● Input data:
/-- `LIT` in a `DECOMP` (41_decompress R91). -/
theorem exec_lit_decomp {s : State} (d : Byte) (hr : s.running = some .decomp) (hz : s.du.rem ≠ 0)
    (hc : s.regs.outCount.toNat + 1 < 2 ^ 32) : exec (.lit d) s = .next (s.emitted d) := by
  rw [exec, execLit, hr]
  simp only [duLit, if_pos hz, emit_ok d hc, Res.outcome_ok]

/-- `REF` in a `DECOMP`, within the budget: its copy (41_decompress R92). -/
theorem exec_ref_decomp {s t : State} {offset : Cursor} {count : Nat} (hr : s.running = some .decomp)
    (hz : s.du.rem ≠ 0) (hle : count ≤ s.du.rem.toNat) (hcopy : copyRun (s.curR - offset) count s = .ok t) :
    exec (.ref offset count) s = .next t := by
  rw [exec, execRef, hr]
  simp only [duRef, if_pos hz, if_neg (Nat.not_lt.2 hle), hcopy, Res.outcome_ok]

/-- `REF` in a `DECOMP`, beyond the budget (41_decompress R92, 70_reset R155). -/
theorem exec_ref_overflow {s : State} (offset : Cursor) {count : Nat} (hr : s.running = some .decomp)
    (hz : s.du.rem ≠ 0) (hlt : s.du.rem.toNat < count) :
    exec (.ref offset count) s = .next (s.failedWith .overflow (BitVec.ofNat 32 count)) := by
  rw [exec, execRef, hr]
  simp only [duRef, if_pos hz, if_pos hlt, raise_eq, Res.outcome_ok]

/-- `TRAILER` in a `DECOMP` (41_decompress R95). -/
theorem exec_trailer_decomp {s : State} (w : Word) (hr : s.running = some .decomp) (hz : s.du.rem = 0) :
    exec (.trailer w) s =
      .next (if w = s.regs.csum then s.doneWith s.sampled.arg else s.failedWith .malformedStream w) := by
  rw [exec, execTrailer, hr]
  simp only [duTrailer, if_pos hz]
  split <;> rfl

/-- Settles O26: an emission is all that a literal is. -/
theorem literalEmitsItsByte : Obligations.LiteralEmitsItsByte :=
  fun _ d hr hz hc => exec_lit_decomp d hr hz hc

/-- Settles O28: the budget is tested before anything is emitted. -/
theorem referenceBeyondTheBudgetOverflows : Obligations.ReferenceBeyondTheBudgetOverflows :=
  fun _ offset _ hr hz hlt _ => exec_ref_overflow offset hr hz hlt

/-- Settles O29. -/
theorem trailerDecidesTheDecode : Obligations.TrailerDecidesTheDecode := by
  intro s w hr hz
  rw [exec_trailer_decomp w hr hz]
  exact ⟨fun hw => by rw [if_pos hw], fun hw => by rw [if_neg hw]⟩
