-- ==== Sys2Proof/Machine/Trace.lean ====
section
/-! DEFINITION. Trace records and the counters of a partition (R553 to R556, R559). -/
namespace Sys2Proof.Machine

/-- Records that the 256 KiB trace buffer holds (R556). -/
def traceRoom : Nat := 8192

/-- Tracing is on: an observation session is open and TRACE_EN is set (R116, R558). -/
def tracing (c : Ctl) (d : Plane) : Bool := c.own.session.isOpen && flag (d.reg Reg.traceCfg) 31

/-- The 32 bytes of a record (R553). -/
def traceImage (d : Plane) (kind part : Nat) (layer : Word) (body : List Byte) : List Byte :=
  leBytes 1 kind ++ leBytes 1 (part % 32) ++ leBytes 4 layer.toNat ++ [0, 0] ++ leBytes 6 d.obs.cycle.toNat ++ [0, 0]
    ++ fitTo 16 body

/-- Put a record in the buffer, or count it as dropped (R556). -/
def traceStore (d : Plane) (bs : List Byte) : Plane :=
  if d.obs.trace.length < traceRoom then { d with obs := { d.obs with trace := d.obs.trace ++ [bs] } }
  else ({ d with obs := { d.obs with lostSince := d.obs.lostSince + 1 } }).countUp Reg.traceLost

/-- The LOST record, as soon as there is space, where its KIND is traced (R545, R556, R558). -/
def traceLoss (c : Ctl) (d : Plane) : Plane :=
  if d.obs.lostSince = 0 ∨ traceRoom ≤ d.obs.trace.length ∨ !(tracing c d && flag (d.reg Reg.traceCfg) 7) then d
  else traceStore { d with obs := { d.obs with lostSince := 0 } } (traceImage d 7 0 0 (leBytes 4 d.obs.lostSince))

/-- Form a record of a kind for a partition when the masks of R558 admit it. -/
def traceRec (c : Ctl) (d : Plane) (kind part : Nat) (layer : Word) (body : List Byte) : Plane :=
  if tracing c d && flag (d.reg Reg.traceCfg) kind && flag (d.reg Reg.traceParts) part then
    traceStore (traceLoss c d) (traceImage d kind part layer body)
  else d

/-! ### Partition counters (R559) -/

def Plane.count (d : Plane) (p : Nat) : PcCount := SMap.find {} d.obs.counts p

def Plane.onCount (d : Plane) (p : Nat) (f : PcCount → PcCount) : Plane :=
  { d with obs := { d.obs with counts := SMap.put {} d.obs.counts p (f (d.count p)) } }

/-- A packet originated for a partition: its wire bytes (R559). -/
def countTx (d : Plane) (p wire : Nat) : Plane :=
  d.onCount p fun x => { x with txPkts := x.txPkts + 1, txBytes := x.txBytes + BitVec.ofNat 64 wire }

/-- Wire bytes received for a partition. -/
def countRxBytes (d : Plane) (p wire : Nat) : Plane :=
  d.onCount p fun x => { x with rxBytes := x.rxBytes + BitVec.ofNat 64 wire }

/-- A packet placed. -/
def countPlaced (d : Plane) (p : Nat) : Plane := d.onCount p fun x => { x with rxPkts := x.rxPkts + 1 }

end Sys2Proof.Machine
end

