-- ==== Sys2Proof/Machine/Ports.lean ====
section
/-! DEFINITION. Optical ports (R143 to R182): link states, heartbeats, the parity lane, hop fields and link-level retry,
receive filters, routing and forwarding. -/
namespace Sys2Proof.Machine

/-! ### Usable states (R157) and sending permission (R109, R110) -/

def Port.group (p : Port) : Bool := p.mode == 2
def Port.fabric (p : Port) : Bool := p.mode == 1
def Port.inUse (p : Port) : Bool := p.group || p.fabric

/-- PEER_OK as PRT_n_STATUS shows it; a fabric port counts as having it while UP. -/
def Port.showPeerOk (p : Port) : Bool := if p.fabric then p.link == .up else p.peerOk

/-- DATA_OK as PRT_n_STATUS shows it (R179). -/
def Port.showDataOk (p : Port) : Bool := if p.fabric then p.link == .up else p.dataOk

/-- Recompute DATA_OK after PEER_OK or the last heartbeat changed (R157). -/
def Port.refresh (p : Port) : Port :=
  { p with dataOk := p.peerOk && (p.hbState == 6 || p.hbState == 7) && !p.hbJoin }

/-- The device sends Melquin-path packets and time exchanges (R109). -/
def Ctl.maySpeak (c : Ctl) : Bool :=
  c.dev.state == .training || c.dev.state == .service || c.dev.state == .degraded

/-- The device sends everything else: not in QUARANTINE and not while JOIN_PENDING is set (R109, R110). -/
def Ctl.maySend (c : Ctl) : Bool := c.maySpeak && !c.dev.joinPending

/-- The device sends heartbeats (R105). -/
def Ctl.beats (c : Ctl) : Bool := c.maySpeak || c.dev.state == .quarantine

def DevState.num : DevState → Nat
  | .off => 0 | .standby => 1 | .boot => 2 | .awaitHost => 3 | .configured => 4 | .training => 5 | .service => 6
  | .degraded => 7 | .quarantine => 8

/-! ### Queueing and starting frames (R161 to R166) -/

/-- Append a frame to a port's class-7 queue (R348). -/
def Plane.queue7 (d : Plane) (n : Nat) (f : Frame) : Plane := d.onPort n fun p => { p with queue7 := p.queue7 ++ [f] }

/-- Append an acknowledgement to a port's class-7 queue, with the arrival of the packet it answers and what seals it (R275). -/
def queueAck (d : Plane) (n : Nat) (f : Frame) (since : Nat) (sealing : Option (List Byte × BitVec 256)) : Plane :=
  (d.queue7 n f).onPort n fun p => { p with ackHolds := p.ackHolds ++ [{ frame := f, since := since, sealing := sealing }] }

/-- An acknowledgement departs: its HOLD_NS is the time since the packet it answers arrived, sealed with the rest where the queue
pair is sealed (R275, R281, log 143). -/
def departAck (c : Ctl) (d : Plane) (n : Nat) (f : Frame) : Frame × Plane :=
  let p := d.port n
  match takeFirst (fun h => h.frame == f) p.ackHolds with
  | none => (f, d)
  | some (h, rest) =>
    let raw := f.body.drop (gxtAt f p.group)
    let raw := raw.take 44 ++ beBytes 2 (min (c.ns - h.since) 65535) ++ raw.drop 46
    let raw := match h.sealing with
      | none => raw
      | some (nonce, key) =>
        let aad := raw.take (raw.length - 16)
        let x := gcmSeal key nonce aad []
        aad ++ x.1 ++ x.2
    (withGxt f p.group raw, d.setPort n { p with ackHolds := rest })

/-- Whether a frame is a data frame of a group link: everything but heartbeats and time exchanges (R162). -/
def isData (c : Ctl) (n : Nat) (f : Frame) : Bool := f.etype != c.etypeLink n

/-- The frame with the hop fields it leaves with on a group link (R161, R164). -/
def fillHop (p : Port) (f : Frame) (data replay : Bool) (seq : BitVec 16) : Frame :=
  let h : Hop := { f.hop with
    seq := if data then seq else 0
    ack := p.hopExpect
    flags := BitVec.ofNat 4 (b2n data + 2 + 4 * b2n p.nakDue + 8 * b2n replay) }
  { f with hop := { h with pchk := hopCheck h } }

/-! ### Stamps (R370, R373) -/

/-- A stamp of the present moment: the counter within 2 ticks of its true value, a free error (R370, log 6). -/
def stampNow (c : Ctl) (d : Plane) : DWord × Plane :=
  let r := d.draw
  (BitVec.ofInt 64 ((c.lod.tick.toNat : Int) + (r.1.toNat % 5 : Nat) - 2), r.2)

/-- What the departure of a time-exchange frame does: a REQ's stamp is its t1; a RESP carries the stamp and SEQ of the
RESP before it, and its own stamp is kept for the next one (R372, R373). -/
def departTime (c : Ctl) (d : Plane) (n : Nat) (f : Frame) : Frame × Plane :=
  if f.etype != c.etypeLink n || getByte f.body 0 != 2 then (f, d)
  else
    let r := stampNow c d
    let p := r.2.port n
    let seq := BitVec.ofNat 16 (getBe f.body 14 2)
    if getByte f.body 13 = 0 then
      (f, r.2.setPort n { p with exch := p.exch ++ [{ seq := seq, t1 := r.1 }] })
    else
      let body := f.body.take 24 ++ beBytes 8 p.prevT3.toNat ++ beBytes 2 p.prevSeq.toNat ++ f.body.drop 34
      ({ f with body := body }, r.2.setPort n { p with prevT3 := r.1, prevSeq := seq })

● What the exercise asks:
Check each line of the data above, and please copy the ones in which the string "counts" occurs.

● Response area:
def Plane.count (d : Plane) (p : Nat) : PcCount := SMap.find {} d.obs.counts p
  { d with obs := { d.obs with counts := SMap.put {} d.obs.counts p (f (d.count p)) } }
/-- PEER_OK as PRT_n_STATUS shows it; a fabric port counts as having it while UP. -/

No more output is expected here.